Only one stretch of the data below is needed. Output the lines from the one with "if layer = 1" up to and including the one with "def u1Statuses : List", exactly as they stand.

[Recorded data]
______

-- ==== Sys2Proof/WellFormed.lean ====
section
/-! DEFINITION.  Well-formed commands.  Most operands have exactly the width that the spec gives them, so
that nothing is left to check; the checks here are the lengths of lists and the ranges of numbers that a
type does not fix.  A command that fails its check is no command of the table: nothing outside the block
can present it.  The step does not look at them (its meanings are total). -/

namespace Sys2Proof

/-- Mats are numbered 0 to 511 (R9). -/
def matsOk (l : List Nat) : Bool := l.all (fun m => decide (m < 512))

/-- R361: a mat destination names mats. -/
def MatDest.wf (d : MatDest) : Bool := matsOk d.mats

/-- R361, R362: the numbers a frame holds lie in the ranges that its fields can spell: frond numbers of
R62, trunk lanes of R103, pins, banks of R9 and words of R108, mats, register pairs, the permit bitmap and
eight tethers. -/
def Frame.wf : Frame → Bool
  | .pad => true
  | .context d ws _ => d.wf && ws.all (fun e => decide (e.1 < 1024))
  | .trunkHold d ls => d.wf && ls.all (fun k => decide (k < 256))
  | .pinChoice d ps => d.wf && ps.all (fun p => decide (p < 352))
  | .bankInit bs f ws => bs.all (fun b => decide (b < 2304)) && decide (f + ws.length ≤ 8192)
  | .column _ thru _ _ _ => decide (thru.length = 64)
  | .region _ _ _ _ _ _ _ _ ms => matsOk ms
  | .schedule _ _ _ _ _ ph _ => decide (ph.length ≤ 8)
  | .queue _ _ _ _ _ _ => true
  | .track _ _ _ _ _ _ _ _ _ _ _ => true
  | .station _ _ _ _ _ _ _ _ _ _ _ _ => true
  | .regs _ ps => ps.all (fun e => decide (e.1 < 65536))
  | .ax _ _ _ pm => matsOk pm
  | .tether c => decide (c.length = 8)
  | .start _ => true
  | .malformed => true

/-- R355 to R362: an image holds 352 bytes of pin charter and a pack none; it has at most 1,024 segments
(R356), and each frame lies in one of them. -/
def Image.wf (i : Image) : Bool :=
  (decide (i.charter.length = 352) || decide (i.charter = [])) && decide (i.segments.length ≤ 65535) &&
    i.frames.all (fun f => f.body.wf && decide (f.segment < 65536))

/-- R384: a provisioning record has a password record, or none, for each class. -/
def ProvRecord.wf (r : ProvRecord) : Bool :=
  decide (r.passwords.length = 4) && (match r.wrapped with | some l => decide (l.length ≤ 4) | none => true)

/-- R509: a service bundle has four program entries of 32-bit fields; steward firmware has none. -/
def Firmware.wf (f : Firmware) : Bool :=
  (decide (f.progs.length = 4) || decide (f.progs = [])) &&
    f.progs.all (fun p => decide (p.offset < 2 ^ 32) && decide (p.length < 2 ^ 32) && decide (p.wdMs < 2 ^ 32) &&
      decide (p.sramKib < 2 ^ 32))

/-- R454: a chain has at most the hops that its slack allows; each gate's path is one of 32 by type. -/
def Chain.wf (c : Chain) : Bool := decide (c.paths.length ≤ 512)

/-- x1 to x31. -/
def CoreRegs.wf (r : CoreRegs) : Bool := decide (r.gpr.length = 31)

/-- R414: sensors of each layer: one per column in L1 and L3, 64 in L2, 16 in L0 and L4. -/
def sensorsOf (layer : Fin 5) : Nat :=
  if layer = 1 ∨ layer = 3 then 256 else if layer = 2 then 64 else 16
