-- ==== Sys2Proof/WellFormed.lean ====
section
/-! DEFINITION. Which terms of Instr stand for words of the opcode table. Most rows are well-formed for every operand;
the checks are those of the rows the table marks `fallback`, and the packet's length (R63, R80). -/

namespace Sys2Proof

/-- The status bytes MT 0x1 has a row of its own for (R226). -/
def u1Statuses : List Byte :=
  [0xF1#8, 0xF2#8, 0xF3#8, 0xF5#8, 0xF6#8, 0xF8#8, 0xFA#8, 0xFB#8, 0xFC#8, 0xFE#8, 0xFF#8]

/-- The controllers the RA has a row of its own for (R121, R323). -/
def raControllers : List U7 :=
  [101#7, 100#7, 99#7, 98#7, 6#7, 38#7, 96#7, 97#7, 121#7]

/-- A packet has 1 to 4 words (R63); a fallback row has no field value that another row of its format matches
(R128, R224, R238, R275, R285, R323). -/
def Instr.wellFormed : Instr → Bool
  | .packet _ rest => decide (rest.length ≤ 3)
  | .u0Other _ st _ _ => decide (3#4 ≤ st)
  | .u1Other _ status _ _ => !u1Statuses.contains status
  | .u3Other _ st _ _ _ _ => decide (4#4 ≤ st)
  | .u5Other _ st _ _ _ _ _ _ => decide (4#4 ≤ st)
  | .raPass _ _ ctrl _ => !raControllers.contains ctrl
  | _ => true

/-- The row of a data byte, for the five DATA instructions. -/
def Instr.dataRow : Instr → Option DataRow
  | .dataRs _ => some .rs
  | .dataOrphan _ => some .orphan
  | .dataData _ => some .data
  | .dataSysex _ => some .sysex
  | .dataSxdiscard _ => some .sxdiscard
  | _ => none

end Sys2Proof
end

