-- ==== Sys2Proof/Machine/Core.lean ====
section
/-! DEFINITION. The machine as the host takes it. -/

def Sys2Proof.core : Host.Core :=
  { State := Sys2Proof.Machine.State, Fault := Sys2Proof.Machine.Fault, Refusal := Sys2Proof.Machine.Refusal,
    step := Sys2Proof.Machine.step, reset := Sys2Proof.Machine.State.reset }
end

______

#### ANSWER SECTION:
  if layer = 1 ∨ layer = 3 then 256 else if layer = 2 then 64 else 16
-- ==== Sys2Proof/WellFormed.lean ====
section
/-! DEFINITION. Which terms of Instr stand for words of the opcode table. Most rows are well-formed for every operand;
the checks are those of the rows the table marks `fallback`, and the packet's length (R63, R80). -/

namespace Sys2Proof

/-- The status bytes MT 0x1 has a row of its own for (R226). -/
def u1Statuses : List Byte :=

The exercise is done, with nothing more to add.